> _INSTRUCTIONS FOR THE TASK_: Across the records below, how many lines include the word "once"? State only the number.

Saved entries
/-- TASK_DISPATCH (R359, R360). -/
def execTaskDispatch (die : Nat) (s : State) : Out := .next (s.whole fun s => s.dispatch die)

/-! ## Kills (R364 to R366) -/

/-- KILL_FORWARD: a kill of a scope of this context is applied here, and what waits of its subtree is removed. -/
def execKillForward (scope ctx : W16) (s : State) : Out :=
  .next (match s.scope? scope with
    | some sc => if sc.ctx = ctx then (s.kill scope .killed).whole fun s => s.discardCuts.purge else s
    | none => s)

/-- CURTAIN_WRITE. -/
def execCurtainWrite (scope : W16) (s : State) : Out :=
  .next (s.whole fun s => (s.discardCuts.cores.foldl (fun s c => s.dropDue c.1) s.discardCuts).writeCurtain scope)

/-! ## Ageing and release times (R360, R361) -/

def graphAgeLimit (s : State) (x : Graph) : Nat := (s.die x.die).ageLimit.toNat

/-- AGE_PROMOTION: AGE_LIMIT ticks without a dispatch raise a READY or RUNNING node by one level, never above 2. -/
def execAgePromotion (graph node : Nat) (s : State) : Out :=
  .next (match s.graph? graph with
    | none => s
    | some x =>
      let n := s.node graph node
      let limit := graphAgeLimit s x
      if (n.status = 1 || n.status = 2) && limit ≠ 0 && n.raised < 2 && n.lastTick + limit ≤ s.sys.frame.toNat then
        s.putNode graph node { n with raised := n.raised + 1, lastTick := n.lastTick + limit }
      else s)

/-- NODE_RELEASE_TIME: FRAME has reached RELEASE. -/
def execNodeReleaseTime (graph node : Nat) (s : State) : Out :=
  let n := s.node graph node
  .next (if n.status = 1 && !n.released && n.w 3 ≤ s.sys.frame.toNat then s.putNode graph node { n with released := true } else s)

/-! ## Deadlines and FRAME (R361; 09 R255) -/

def isTerminal (st : Nat) : Bool := st = 3 || st = 4 || st = 5

/-- A node that stalls FRAME: late, not terminal, of a graph that has not settled. -/
def stillLate (s : State) (p : Nat × Nat) : Bool :=
  match s.graph? p.1 with
  | none => false
  | some x => x.settled.isNone && !isTerminal (s.node p.1 p.2).status

/-- Nodes of deterministic graphs that are not terminal when FRAME reaches their DEADLINE, and are not marked late. -/
def newlyLate (s : State) : List (Nat × Nat) :=
  s.graphs.flatMap fun g =>
    if !g.2.det || g.2.settled.isSome then []
    else g.2.nodes.filterMap fun n =>
      if n.2.w 4 ≠ 0 && n.2.w 4 ≤ s.sys.frame.toNat && !isTerminal n.2.status && !n.2.late then some (g.1, n.1) else none

/-- The start of a stall: an entry of KIND 1 is due for each node that is late now. -/
def State.markLate (s : State) : State :=
  let s1 := s.withSys { s.sys with late := s.sys.late.filter (stillLate s) }
  (newlyLate s1).foldl (fun s p =>
    let s2 := s.putNode p.1 p.2 { s.node p.1 p.2 with late := true, owes := true }
    s2.withSys { s2.sys with late := s2.sys.late ++ [p] }) s1

/-- SLIP of a late node grows by one tick. DEDUCED (log 45). -/
def State.slipNode (s : State) (p : Nat × Nat) : State := s.putNode p.1 p.2 { s.node p.1 p.2 with owed := (s.node p.1 p.2).owed + 1 }

/-- What a node is due is written: its entry, and the ticks in its SLIP. FRAME does not wait for the pages they lie on. -/
def State.payNode (s : State) (p : Nat × Nat) : State :=
  s.whole fun s =>
    match s.graph? p.1 with
    | none => s
    | some x =>
      let s1 := if (s.node p.1 p.2).owes then
          (s.putNode p.1 p.2 { s.node p.1 p.2 with owes := false }).faultEntry p.1 p.2 1 .timetableSlip 0 x.anchor 0 0
        else s
      let n := s1.node p.1 p.2
      if n.owed = 0 then s1
      else (s1.putNode p.1 p.2 { n with owed := 0 }).vaModify x.ctx (x.nodeVa p.2 + 88) fun w => setBits w 31 0 (bits w 31 0 + n.owed)

/-- The nodes that are due something. -/
def dueNodes (s : State) : List (Nat × Nat) :=
  s.graphs.flatMap fun g => g.2.nodes.filterMap fun n => if n.2.owes || n.2.owed ≠ 0 then some (g.1, n.1) else none

def State.payAll (s : State) : State := (dueNodes s).foldl State.payNode s

/-- DEADLINE_STALL. -/
def execDeadlineStall (s : State) : Out := .next s.markLate.payAll

/-- FRAME_TICK: one tick every 256 cycles; it slips while a late node stalls FRAME. DEDUCED (log 51). -/
def execFrameTick (s : State) : Out :=
  .next (if s.sys.pkgCycle.toNat < 256 * (s.sys.ticks + 1) then s
  else
    let s1 := s.markLate
    let s2 := s1.withSys { s1.sys with ticks := s1.sys.ticks + 1 }
    (if s2.sys.late = [] then s2.withSys { s2.sys with frame := s2.sys.frame + 1 } else s2.sys.late.foldl State.slipNode s2).payAll)

/-! ## Parking (R367) -/

def taskOfGraph (g : Nat) (t : Task) : Bool := decide (t.graph = g)

/-- A task of the graph runs, or has been handed to a core. DEDUCED (log 75). -/
def graphRuns (s : State) (g : Nat) : Bool :=
  s.cores.any fun c => (match c.2.sys.task with
    | some t => taskOfGraph g t
    | none => false) || c.2.sys.prefetch.any (taskOfGraph g)

/-- Parking begins. -/
def State.park (s : State) (g : Nat) (byCallboard : Bool) : State :=
  match s.graph? g with
  | none => s
  | some x =>
    if x.settled.isSome then s
    else if x.parking || x.parked then s.putGraph g { x with byCallboard := x.byCallboard && byCallboard }
    else s.putGraph g { x with parking := true, byCallboard := byCallboard, parkStart := s.sys.pkgCycle.toNat, quiet := none }

/-- GSTAT becomes RUNNING, and dispatch resumes. -/
def State.unpark (s : State) (g : Nat) : State :=
  match s.graph? g with
  | none => s
  | some x =>
    if x.settled.isSome || !(x.parking || x.parked) then s
    else (s.putGraph g { x with parking := false, parked := false, byCallboard := false, quiet := none }).putGstat g 1

/-- GRAPH_PARKED: no task of a parking graph is left on a core. -/
def execGraphParked (graph : Nat) (s : State) : Out :=
  .next (match s.graph? graph with
    | none => s
    | some x =>
      if x.parking && x.settled.isNone && !graphRuns s graph then
        s.whole fun s => (s.putGraph graph { x with parking := false, parked := true }).putGstat graph 5
      else s)

/-- Ready nests whose tasks wait for a core: priority, domain, anchor, and since when. -/
def waitingWork (s : State) : List (Nat × Nat × Nat × Nat) :=
  s.nests.filterMap fun (e : Nat × Nest) =>
    if !nestOpen s e.2 || !e.2.capFree then none
    else (e.2.owner.bind fun p => (s.node p.1 p.2).waitFrom).map fun w => (nestPrio s e.2, e.2.domain, e.2.anchor, w)

/-- The priority of the node a task runs for. -/
def taskPrio (s : State) (t : Task) : Nat :=
  match t.owner with
  | some (g, i) => max t.prio (s.node g i).raised
  | none => t.prio
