-- ==== Sys2Proof/Machine/Mmu.lean ====
section
/-! DEFINITION. The invalidation port, page migration between host and device, and tag sweeps (01 R31, R32, R40, R41; 02 R63, R64;
14 R385; 17 R437). -/

namespace Sys2Proof.Machine
open Sys2Proof

/-! ## Invalidation requests (01 R31, R32) -/

def execXinvPage (ctx : W16) (vpn : BitVec 44) (s : State) : Out := .next (s.xinv { kind := 0, ctx := ctx, vpn := vpn })
def execXinvContext (ctx : W16) (s : State) : Out := .next (s.xinv { kind := 1, ctx := ctx, vpn := 0 })
def execXinvAll (s : State) : Out := .next (s.xinv { kind := 2, ctx := 0, vpn := 0 })
def execXinvKey (key : BitVec 10) (s : State) : Out := .next (s.xinv { kind := 3, ctx := 0, vpn := key.setWidth 44 })

/-- XINV_ACCEPT: a held write enters the FIFO once there is room. -/
def execXinvAccept (s : State) : Out :=
  .next (match s.sys.xinvHeld with
    | [] => s
    | r :: rest =>
      if s.sys.xinvFifo.length < 8 then
        s.withSys { s.sys with xinvFifo := s.sys.xinvFifo ++ [r], xinvHeld := rest, xinvIssued := s.sys.xinvIssued + 1 }
      else s)

/-- The address that a request of kind page names. -/
def Xinv.va (r : Xinv) : Nat := r.vpn.toNat * 4096

/-- The cached pages that a request removes. -/
def Xinv.removes (r : Xinv) (t : Tlb) : Bool :=
  match r.kind with
  | 0 => decide (t.ctx = r.ctx) && decide (t.base ≤ r.va) && decide (r.va < t.base + t.size)
  | 1 => decide (t.ctx = r.ctx)
  | 2 => true
  | 3 => decide (leafKey t.leaf.toNat = r.vpn.toNat % 1024)
  | _ => false

/-- The cached table entries, roots and descriptors that could lead to them: for a key, any. -/
def Xinv.removesWord (r : Xinv) (w : Walked) : Bool :=
  match r.kind with
  | 0 => decide (w.ctx = r.ctx) && decide (w.base ≤ r.va) && decide (r.va < w.base + w.size)
  | 1 => decide (w.ctx = r.ctx)
  | 2 => true
  | 3 => true
  | _ => false

/-- The pages of a request of kind page: those that the entries it removes have, in any cache, and the one mapped now; of each its base, its
size, and where it lies. -/
def Xinv.pages (s : State) (r : Xinv) : List (Nat × Nat × Nat) :=
  let cached := (s.sys.tlb1 ++ s.sys.tlb2).flatMap fun (c : Nat × List Tlb) => c.2.filter r.removes
  (match walk s r.ctx r.va with
    | .ok p => [(p.base, pageSize p.leaf, pageOffset p.leaf + regionBase (leafMt p.leaf))]
    | .error _ => [(r.va, 4096, 0)])
    ++ cached.map fun t => (t.base, t.size, pageOffset t.leaf.toNat + regionBase (leafMt t.leaf.toNat))

def overlap (a n b m : Nat) : Bool := decide (a < b + m) && decide (b < a + n)

/-- An access of a context to n bytes at an address, under a key, that went through an entry the request removes. -/
def Xinv.covers (s : State) (r : Xinv) (ctx : W16) (va n key : Nat) : Bool :=
  match r.kind with
  | 0 => decide (ctx = r.ctx) && (r.pages s).any fun p => overlap va n p.1 p.2.1
  | 1 => decide (ctx = r.ctx)
  | 2 => true
  | 3 => decide (key = r.vpn.toNat % 1024)
  | _ => false

def Job.usesEntry (s : State) (r : Xinv) (j : Job) : Bool :=
  (j.reads ++ j.writes).any fun g => g.runs.any fun x => r.covers s j.ctx x.va x.len x.key

def Update.usesEntry (s : State) (r : Xinv) (u : Update) : Bool := r.covers s u.ctx u.va.toNat 8 u.key

def RemoteOp.usesEntry (s : State) (r : Xinv) (o : RemoteOp) : Bool := r.covers s o.ctx o.va.toNat o.len o.key

/-- A referee's request that has not been answered (15 R410). -/
def RefReq.usesEntry (s : State) (r : Xinv) (ctx : W16) (q : RefReq) : Bool := q.data.isNone && r.covers s ctx q.va q.len q.key

/-- An operand translated at a command's issue. -/
def Rows.usesEntry (s : State) (r : Xinv) (ctx : W16) (x : Rows) : Bool :=
  match r.kind with
  | 0 => decide (ctx = r.ctx) && (x.pas ++ x.scales).any fun l => l.any fun pa => (r.pages s).any fun p => overlap pa 64 p.2.2 p.2.1
  | 1 => decide (ctx = r.ctx)
  | 2 => true
  | 3 => decide (r.vpn.toNat % 1024 = 0)
  | _ => false

def MCmd.usesEntry (s : State) (r : Xinv) (ctx : W16) (m : MCmd) : Bool := m.a.any (Rows.usesEntry s r ctx) || m.b.any (Rows.usesEntry s r ctx)

/-- An access through a removed entry has not been performed. -/
def Xinv.waits (s : State) (r : Xinv) : Bool :=
  s.bays.any (fun (b : Nat × Bay) => b.2.jobs.any (Job.usesEntry s r))
    || s.cores.any (fun (c : Nat × Core) =>
      c.2.cmds.any (MCmd.usesEntry s r c.2.ctx) || c.2.mem.remote.any (RemoteOp.usesEntry s r)
        || (c.2.mem.transit ++ c.2.mem.refused).any (Update.usesEntry s r) || c.2.mem.refReqs.any (RefReq.usesEntry s r c.2.ctx))
    || s.units.any (fun (u : Nat × List Group) => u.2.any fun g => g.held.any (Update.usesEntry s r))

/-- No translation cache holds an entry that a request removes. -/
def Sys.invalidate (y : Sys) (r : Xinv) : Sys :=
  { y with tlb1 := y.tlb1.map fun c => (c.1, c.2.filter fun t => !r.removes t),
           tlb2 := y.tlb2.map fun c => (c.1, c.2.filter fun t => !r.removes t),
           walked := y.walked.map fun c => (c.1, c.2.filter fun w => !r.removesWord w) }

/-- XINV_COMPLETE: the oldest request, once what went through the entries it removes has been performed. -/
def execXinvComplete (s : State) : Out :=
  .next (match s.sys.xinvFifo with
    | [] => s
    | r :: rest =>
      if r.waits s then s
      else s.withSys { s.sys.invalidate r with xinvFifo := rest, xinvDone := s.sys.xinvDone + 1 })

/-- The management complex loads a key slot anew or unloads it, once an invalidation by its key has left no cached page and no access under
it (01 R24). DESIGN CHOICE (log 9). -/
def State.setKeySlot (s : State) (key : BitVec 10) (load : Bool) : State :=
  let r : Xinv := { kind := 3, ctx := 0, vpn := key.setWidth 44 }
  let cached := (s.sys.tlb1 ++ s.sys.tlb2).any fun (c : Nat × List Tlb) => c.2.any r.removes
  if key = 0 || cached || r.waits s then s
  else if load then (s.withMem (s.mem.loadKeys [key.toNat])).withSys { s.sys with keys := setIns s.sys.keys key.toNat }
  else s.withSys { s.sys with keys := s.sys.keys.filter (· ≠ key.toNat) }

/-! ## The owner bit (01 R20, R40) -/

/-- Where the leaf of an address lies, and the leaf. -/
def leafFrom (s : State) (va : Nat) : List (Nat × Nat) → Nat → Option (Nat × Nat)
  | [], _ => none
  | (level, sh) :: rest, table =>
    let a := table + 8 * (va / 2 ^ sh % 512)
    let e := s.mem.read64 a
    if !bit e 0 then none
    else if bit e 1 then some (a, e)
    else if level = 1 || entryBad s e then none
    else leafFrom s va rest (bits e 51 12 * 4096)

def leafSite (s : State) (ctx : W16) (va : Nat) : Option (Nat × Nat) :=
  let r := s.mem.read64 (ctxDescriptor s ctx + 2048 + 8 * bits va 55 48)
  if bit r 0 && !entryBad s r then leafFrom s va [(4, 39), (3, 30), (2, 21), (1, 12)] (bits r 51 12 * 4096) else none

/-- How many replicas a page has at its level (R19). -/
def replicaCount (sz : Nat) : Nat := 2 ^ (pageLog sz - (3 + 9 * pageLevel sz))

/-- The addresses of every replica of a leaf. -/
def replicas (a e : Nat) : List Nat :=
  let n := replicaCount (leafSz e)
  (List.range n).map fun i => a - 8 * (a / 8 % n) + 8 * i

/-- O is written in every replica of a page's entry. -/
def State.setOwner (s : State) (ctx : W16) (va o : Nat) : State :=
  match leafSite s ctx va with
  | none => s
  | some (a, e) =>
    s.withMem ((replicas a e).foldl (fun m p => m.rawWrite 0 p (bytesOf 8 (setBits (m.read64 p) 6 6 o))) s.mem)

/-! ## Migration (01 R40, R41) -/

def Flip.vpn (f : Flip) : BitVec 44 := BitVec.ofNat 44 (f.base.toNat / 4096)

def State.dropFlip (s : State) (f : Flip) : State := s.withSys { s.sys with flips := s.sys.flips.erase f }

/-- A cluster that waits for this page. -/
def Cluster.waitsFor (x : Cluster) (f : Flip) : Option Nat :=
  x.stall.bind fun w => if w.1 = f.ctx && decide (w.2.1 = f.base.toNat) then some w.2.2 else none

def State.eachCluster (s : State) (g : State → Nat → Cl → State) : State :=
  s.cores.foldl (fun s c => allCl.foldl (fun s cl => g s c.1 cl) s) s

/-- The writes held back are tried again, and so are the replies that wait for them. -/
def State.retryHeld (s : State) : State :=
  let s1 := s.retryWrites
  s1.fab.endpoints.foldl (fun s e => answerDestroyed s e.1) s1

/-- The flip is over: the clusters that wait for the page try again, and so do the writes held back. -/
def State.endFlip (s : State) (f : Flip) : State :=
  ((s.dropFlip f).eachCluster fun s n cl =>
    if ((s.cluster n cl).waitsFor f).isSome then s.putCluster n cl { s.cluster n cl with stall := none } else s).retryHeld

def refusedTrap (va : Nat) : Trap := { cause := .migration, info := vaInfo 0x31 va }

/-- The address at which an access meets the page of a flip. -/
def Halt.meets (h : Halt) (f : Flip) : Option Nat :=
  match h with
  | .stall ctx va base _ => if ctx = f.ctx && decide (base = f.base.toNat) then some va else none
  | _ => none

/-- A command whose acceptance waits for a refused page ends with MIGRATION. -/
def State.refuseHead (s : State) (f : Flip) (b k : Nat) : State :=
  match takenFrom s b (sourceOf b k) with
  | none => s
  | some t =>
    match t.cmd.taken with
    | none => s
    | some (seq, _) =>
      let met : Chk Unit := do
        let (card, s1) ← takeCard s b t
        let _ ← acceptStep s1 b t seq card
        .ok ()
      match met with
      | .error h =>
        (match h.meets f with
          | some va => (s.pop b k t.source).refuse b t seq (refusedTrap va)
          | none => s)
      | .ok _ => s

def State.refuseHeads (s : State) (f : Flip) : State :=
  s.bays.foldl (fun s b => (readySources s b.1).foldl (fun s k => s.refuseHead f b.1 k) s) s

> _OUTPUT_: 3